/-- The hub clock's step: 0 for 1,200, 1 for 900, 2 for 600 MHz (R382, R389, R390, R398). -/
def State.hubStep (s : State) : Nat :=
  let rail := if s.hubKept then 0 else s.railLow 6 + b2n (s.pwr.gated.contains 4)
  let heat := if s.atLeast 2 105 then 2 else Tab.get 0 s.pwr.hot 2
  min 2 (max (b2n s.braking) (max rail heat))

/-- Clock of a die or of the hub in MHz (R385, R393). -/
def State.clockNow (s : State) (d : Nat) : Nat :=
  if d = 2 then nth [1200, 900, 600] s.hubStep
  else (500 + 25 * s.pointNow d) / (if s.pwr.droop.contains d then 2 else 1)

/-! ### What caps a consumer (R386) -/

/-- The causes that hold for part d, in the order of their codes (R401). -/
def State.causes (s : State) (d : Nat) : List Nat :=
  let req := if d = 2 then 0 else s.asked d
  let short := d < 2 && decide (s.tickPoint d < req)
  let rail := if d = 2 then !s.hubKept && (decide (0 < s.railLow 6) || s.pwr.gated.contains 4)
    else decide (0 < s.railLow d) || decide (s.railCeiling d < req) || (railsOf d).any s.pwr.gated.contains
  let heat := if d = 2 then s.atLeast 2 105 || decide (0 < Tab.get 0 s.pwr.hot 2)
    else decide (s.heatLimit d < req) || (short && decide (0 < s.extLow))
  [(1, short && !s.braking && s.extLow == 0), (2, rail), (3, heat), (4, if d = 2 then s.braking else short && s.braking),
    (5, s.pwr.droop.contains d)].filterMap fun e => if e.2 then some e.1 else none

/-- The overlay's value of an item (R441). -/
def State.overlayItem (s : State) (item idx : Nat) : Int :=
  match s.sec.overlay with
  | some (_, es) => ((es.find? fun e => e.1 == item && e.2.1 == idx).map fun e => e.2.2).getD 0
  | none => 0

/-- A die's target voltage at a point in mV (R385, R440, R441). -/
def State.voltage (s : State) (d p : Nat) : Nat := ((Config.dieVoltage d p : Int) + s.overlayItem 1 (21 * d + p)).toNat

/-- `PWR_DIE_d` follows (R401). -/
def refreshDie (d : Nat) : M s0 Unit := do
  let s ← cur
  setF F.pwrDie_fReq (if d = 2 then 1200 else 500 + 25 * s.asked d) d
  setF F.pwrDie_fNow (s.clockNow d) d
  setF F.pwrDie_vNow (if d = 2 then 0 else s.voltage d (s.pointNow d)) d
  setFlag F.pwrDie_capped (!(s.causes d).isEmpty) d
  setF F.pwrDie_cause ((s.causes d).headD 0) d
  setFlag F.pwrDie_rest (d < 2 && s.rests d) d
  setFlag F.pwrDie_cueHold (d < 2 && s.cueHolds d) d

/-- The registers of every die and of the hub. -/
def refreshDies : M s0 Unit := each (List.range 3) refreshDie

/-- The tempo controller works: the hub is out of reset and the rails are on. -/
def State.tempoOn (s : State) : Bool := !s.inReset .hub && !s.pwr.off

/-! ### The module cap (R387) -/

/-- The reservation of a consumer in mW, where a cue's phase applies (R390, log entry 47). -/
def State.reservation (s : State) (c need : Nat) : Option Nat :=
  let of_ (q : Cue) : Bool := q.begun && !q.ended &&
    (if c < 2 then q.kind == 0 && q.names c else q.kind == 1 && q.names ((c - 2) / 2))
  let rs := if s.flag F.pwrCfg_cueEn then (s.pwr.cues.filter of_).map fun q =>
      if q.level = 0 then need else min need (q.level * s.fld F.pwrCap_watts * 10) else []
  if rs.isEmpty then none else some (rs.foldl max 0)

/-- The limit in mW (R387, R389, R398). -/
def State.powerLimit (s : State) : Int :=
  let cap := ((s.fld F.pwrCap_watts : Nat) : Int) - s.extLow
  1000 * (if s.braking then min cap (s.fld F.pwrCap_brakeW) else cap)

/-- Mean input power of the last tick, in mW. -/
def State.inputPower (s : State) : Int := s.fld F.pwrInput_milliwatts

/-- The grants of consumers 0 to 5 in mW, and whether the least points exceed what is available (R387). -/
def State.grants (s : State) : List Int × Bool :=
  let cs := List.range 6
  let model (c p : Nat) : Int := Config.powerModel s.pwr.draws c p
  let sum (xs : List Int) : Int := xs.foldl (· + ·) 0
  let fixed := s.inputPower - sum (cs.map fun c => (nth s.pwr.draws c : Int))
  let avail := s.powerLimit - 1000 * s.fld F.pwrCap_guardW - fixed
  let need := cs.map fun c => model c (s.requested c)
  let floor := cs.map fun c => model c (if c < 2 then 0 else 4)
  let least := cs.map fun c => model c (leastPoint c)
  let at_ (xs : List Int) (c : Nat) : Int := xs.getD c 0
  let first := cs.map fun c =>
    if s.flag F.pwrCfg_evenTempo ∧ c < 2 then at_ need c
    else match s.reservation c (at_ need c).toNat with
      | some r => (r : Int)
      | none => at_ floor c
  let unmet := decide (avail < sum least)
  if sum need ≤ avail then (need, unmet)
  else if sum first ≤ avail then
    let span := sum need - sum first
    (cs.map fun c => at_ first c + (avail - sum first) * (at_ need c - at_ first c) / span, unmet)
  else (cs.map fun c => max (at_ least c) (at_ first c * avail / sum first), unmet)

/-- The highest point of a consumer, up to its requested one, whose predicted power lies within its grant (R387). -/
def State.grantPoint (s : State) (c : Nat) (grant : Int) : Nat :=
  let ps := (List.range (s.requested c + 1)).filter fun p => decide (leastPoint c ≤ p) &&
    decide ((Config.powerModel s.pwr.draws c p : Int) ≤ grant)
  ps.foldl max (leastPoint c)

/-- The points computed from the last measurements. -/
def computePoints : M s0 Unit := do
  let s ← cur
  let (gs, _) := s.grants
  modPwr fun x => { x with
    points := (List.range 6).map fun c => s.grantPoint c (gs.getD c 0)
    asked := (List.range 6).map s.requested }
  refreshDies

/-- A record at most once a second for each cause (R387, R393, R394). -/
def oncePerSecond (key : Nat) (e : ErrRec) : M s0 Unit := do
  let s ← cur
  let last := Tab.get 0 s.pwr.recorded key
  if last = 0 ∨ last + 1000000 ≤ s.now + 1 then
    modPwr fun x => { x with recorded := Tab.put 0 x.recorded key (s.now + 1) }
    errRecord e

/-- A power record of kind 0x70: its severity, INFO or CORRECTED, is not stated for each event (log entry 8). -/
def powerRec (loc : Nat) : M s0 ErrRec := do
  let n ← takeFresh
  pure { kind := 0x70, sev := b2n (Config.freeBit n), source := 7, loc := loc }

/-- The input's figures of the tick: the means of its samples (R401). -/
def takeSamples : M s0 Unit := do
  let xs := (← cur).pwr.samples
  if xs.length ≠ 0 then
    setF F.pwrInput_volts ((xs.map Prod.fst).foldl (· + ·) 0 / xs.length / 10)
    setF F.pwrInput_milliwatts ((xs.map Prod.snd).foldl (· + ·) 0 / xs.length)
  modPwr fun x => { x with samples := [] }

/-- Even-tempo mode is broken while a die runs below 850 MHz for one of its causes (R394). -/
def checkEven : M s0 Unit := do
  let s ← cur
  if s.flag F.pwrCfg_evenTempo ∧ (List.range 2).any fun d => !(s.causes d).isEmpty && decide (s.clockNow d < 500 + 25 * s.nominal) then
    setFlag F.pwrStatus_evenBroken true
    bump F.pwrEvenBroken_count 1
    oncePerSecond 1 (← powerRec 0)

/-- One tick (R387): the measurements, the points, what could not be met. -/
def tempoTick (draws : List Nat) : M s0 Unit := do
  takeSamples
  modPwr fun x => { x with draws := draws, tick := 0 }
  let s ← cur
  modPwr fun x => { x with tick := s.now }
  computePoints
  if (← cur).grants.2 then
    setFlag F.pwrStatus_capUnmet true
    oncePerSecond 0 (← powerRec 0)
  checkEven

/-- `TEMPO_TICK` (R387): watts of consumers 0 to 5 in mW, then percent busy of the dies. While a tempo image switches, ticks
are skipped (R447). -/
def execTempoTick (draws : List Nat) (s : State) : Outcome :=
  M.go s (whenM (s.tempoOn = true ∧ s.sec.switches.all fun w => w.kind != 2) (tempoTick draws))

/-! ### The input and the brake (R380, R389) -/

/-- The brake follows its causes: the status, the hub clock, the points at once. -/
def refreshBrake : M s0 Unit := do
  setFlag F.pwrStatus_brake (← cur).braking
  if (← cur).braking then computePoints else refreshDies

/-- ALERT_N is asserted. -/
def assertAlert : M s0 Unit := setFlag F.pwrStatus_alert true

/-- Nothing calls for ALERT_N any more, from now on. -/
def alertCalm : M s0 Unit := do
  let s ← cur
  if s.pwr.alerts.isEmpty && !s.pwr.highIn && s.pwr.alertOver.isNone then modPwr fun x => { x with alertOver := some s.now }

/-- A moment kept while a condition lasts. -/
def since (on : Bool) (now : Nat) (t : Option Nat) : Option Nat := if on then some (t.getD now) else none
□ □ □ □
▶ What the exercise asks: What the task asks for is a word-for-word repeat of the lines above, from the first through the one containing "let short := d".

▶ Solution:
/-- The hub clock's step: 0 for 1,200, 1 for 900, 2 for 600 MHz (R382, R389, R390, R398). -/
def State.hubStep (s : State) : Nat :=
  let rail := if s.hubKept then 0 else s.railLow 6 + b2n (s.pwr.gated.contains 4)
  let heat := if s.atLeast 2 105 then 2 else Tab.get 0 s.pwr.hot 2
  min 2 (max (b2n s.braking) (max rail heat))

/-- Clock of a die or of the hub in MHz (R385, R393). -/
def State.clockNow (s : State) (d : Nat) : Nat :=
  if d = 2 then nth [1200, 900, 600] s.hubStep
  else (500 + 25 * s.pointNow d) / (if s.pwr.droop.contains d then 2 else 1)

/-! ### What caps a consumer (R386) -/

/-- The causes that hold for part d, in the order of their codes (R401). -/
def State.causes (s : State) (d : Nat) : List Nat :=
  let req := if d = 2 then 0 else s.asked d
  let short := d < 2 && decide (s.tickPoint d < req)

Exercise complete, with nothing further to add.